Footie and interactive journalism

Have I mentioned how much I enjoy the Guardian's minute-by-minute accounts of European football? A regular group of Guardian staffers sitting in the news room, watching BBC or Sky coverage of the match on a 14 inch TV - then relaying their acerbic and/or witty comments to dozens of readers around the globe through a continually updated page on the Guardian website. Key to the accounts, however, are the constant interruptions from readers with their own opinion of the match, the staffer, or the weather in Milan. It's football coverage like you would find in a pub.

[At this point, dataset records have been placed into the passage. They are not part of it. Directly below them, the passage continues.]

-- ==== Sys2Proof/Laws/Stage1Keeps.lean ====
section
/-! SUPPORT. What the operations of Machine/Stage1.lean keep. -/
namespace Sys2Proof.Machine

theorem State.addRow_keeps {r : State} {s : State} {num : Nat} {x : S1Row} {n : Nat} (h : Keeps r s) :
    Keeps r (State.addRow s num x n) := by
  unfold State.addRow
  repeat' (first
    | with_reducible assumption
    | with_reducible exact rfl
    | with_reducible exact id
    | with_reducible exact RegFile.put_wf
    | with_reducible exact RegFile.setFld_wf
    | with_reducible exact RegFile.filter_wf
    | with_reducible exact fun w => RegFile.foldl_wf w (fun _ _ w => RegFile.put_wf w)
    | with_reducible exact (listModify_length _ _ _).trans
    | with_reducible exact fun _ => List.length_replicate
    | with_reducible exact List.length_map _ |>.trans
    | (intro x; refine (fun (hx : Keeps r x) => ?_) ?_; clear_value x; rotate_left; subst x)
    | (intro x; refine (fun (hx : FstKeeps r x) => ?_) ?_; clear_value x; rotate_left; subst x)
    | (intro x; refine (fun (hf0 : ∀ s, Keeps r s → Keeps r (x s)) => ?_) ?_; clear_value x; rotate_left; subst x; intro _ _)
    | (intro x; refine (fun (hf1 : ∀ s c, Keeps r s → Keeps r (x s c)) => ?_) ?_; clear_value x; rotate_left; subst x; intro _ _ _)
    | (intro x; refine (fun (hf2 : ∀ c, Keeps r (x c)) => ?_) ?_; clear_value x; rotate_left; subst x; intro _)
    | (intro x; have hs : (x : Safety) = x := rfl; clear hs; subst x)
    | (intro x; clear_value x)
    | (intro x)
    | lift_lets
    | with_reducible apply State.setFrame_keeps
    | with_reducible apply Keeps.ite
    | (with_reducible refine Keeps.foldl ?_ (fun _ _ _ => ?_))
    | with_reducible apply hf0
    | with_reducible apply hf2
    | with_reducible apply hf1
    | with_reducible apply Keeps.upd)

theorem State.stepRow_keeps {r : State} {s : State} {f : Frame} {e : Entry} {r' : RowId} (h : Keeps r s) :
    Keeps r (State.stepRow s f e r') := by
  unfold State.stepRow
  repeat' (first
    | with_reducible assumption
    | with_reducible exact rfl
    | with_reducible exact id
    | with_reducible exact RegFile.put_wf
    | with_reducible exact RegFile.setFld_wf
    | with_reducible exact RegFile.filter_wf
    | with_reducible exact fun w => RegFile.foldl_wf w (fun _ _ w => RegFile.put_wf w)
    | with_reducible exact (listModify_length _ _ _).trans
    | with_reducible exact fun _ => List.length_replicate
    | with_reducible exact List.length_map _ |>.trans
    | (intro x; refine (fun (hx : Keeps r x) => ?_) ?_; clear_value x; rotate_left; subst x)
    | (intro x; refine (fun (hx : FstKeeps r x) => ?_) ?_; clear_value x; rotate_left; subst x)
    | (intro x; refine (fun (hf0 : ∀ s, Keeps r s → Keeps r (x s)) => ?_) ?_; clear_value x; rotate_left; subst x; intro _ _)
    | (intro x; refine (fun (hf1 : ∀ s c, Keeps r s → Keeps r (x s c)) => ?_) ?_; clear_value x; rotate_left; subst x; intro _ _ _)
    | (intro x; refine (fun (hf2 : ∀ c, Keeps r (x c)) => ?_) ?_; clear_value x; rotate_left; subst x; intro _)
    | (intro x; have hs : (x : Safety) = x := rfl; clear hs; subst x)
    | (intro x; clear_value x)
    | (intro x)
    | lift_lets
    | with_reducible apply State.addRow_keeps
    | with_reducible apply State.bump_keeps
    | with_reducible apply State.setFrame_keeps
    | with_reducible apply State.set_keeps
    | with_reducible apply Keeps.ite
    | (with_reducible refine Keeps.foldl ?_ (fun _ _ _ => ?_))
    | with_reducible apply hf0
    | with_reducible apply hf2
    | with_reducible apply hf1
    | with_reducible apply Keeps.upd)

And many of the observations are knee-bucklingly funny, like these two from Georgina Turner's coverage of last week's Man U - Italy match:

    24 mins: "How does the crowd sound," Eleanor Giles wants to know. Intoxicated, in a word: there's a pretty good atmosphere. Things are just starting to settle down for United, but their forward play bears a vague resemblance to pigeons flying into glass buildings, at times.

    54 mins: Has there been some kind of mass release-into-the-community today? It seems the entire sex offenders register is logged onto this game tonight. Huge Bridget Jones pants, no picture, now bugger off.

Or how about these from Barry Glendenning's report on the Barcelona - Chelsea game:

    6 mins: Jose Mourinho is looking very agitated on the bench and is scribbling away in his little blue notebook. Perhaps he's writing a song, or has just thought of another superlative with which to describe himself in his post-match press conference.

    15 mins: ... It's worth bearing in mind that perma-tanned bottle-blond Anders Frisk is reffing, so he likes to flash the cards around in order to get himself on the television.

    18 mins: ... I think the only thing Jose could do that would surprise anyone in England at this stage is to loudly declare that he's not quite as competent a manager as Peter Reid or Gerard Houllier while walking around dressed in sackcloth and ashes and ringing a big bell.

And here's Barry commenting on the quality of feedback flooding his in-box:

    Most of what I've seen of Liverpool this season has been as unsightly as what's left of Hunter S Thompson's head, but any time I suggest that they're anything less than wonderful I get hordes of angry Scousers sending in emails accusing me of being a Manchester United fan or a "cockney loving football newbie prick" (thanks for that Stephen Horner).

Now - just imagine if you could entertain a conversation like that with your local paper? Immediate praise, logical reinforcement or criticism as they publish - that's what frightens the old guard hacks.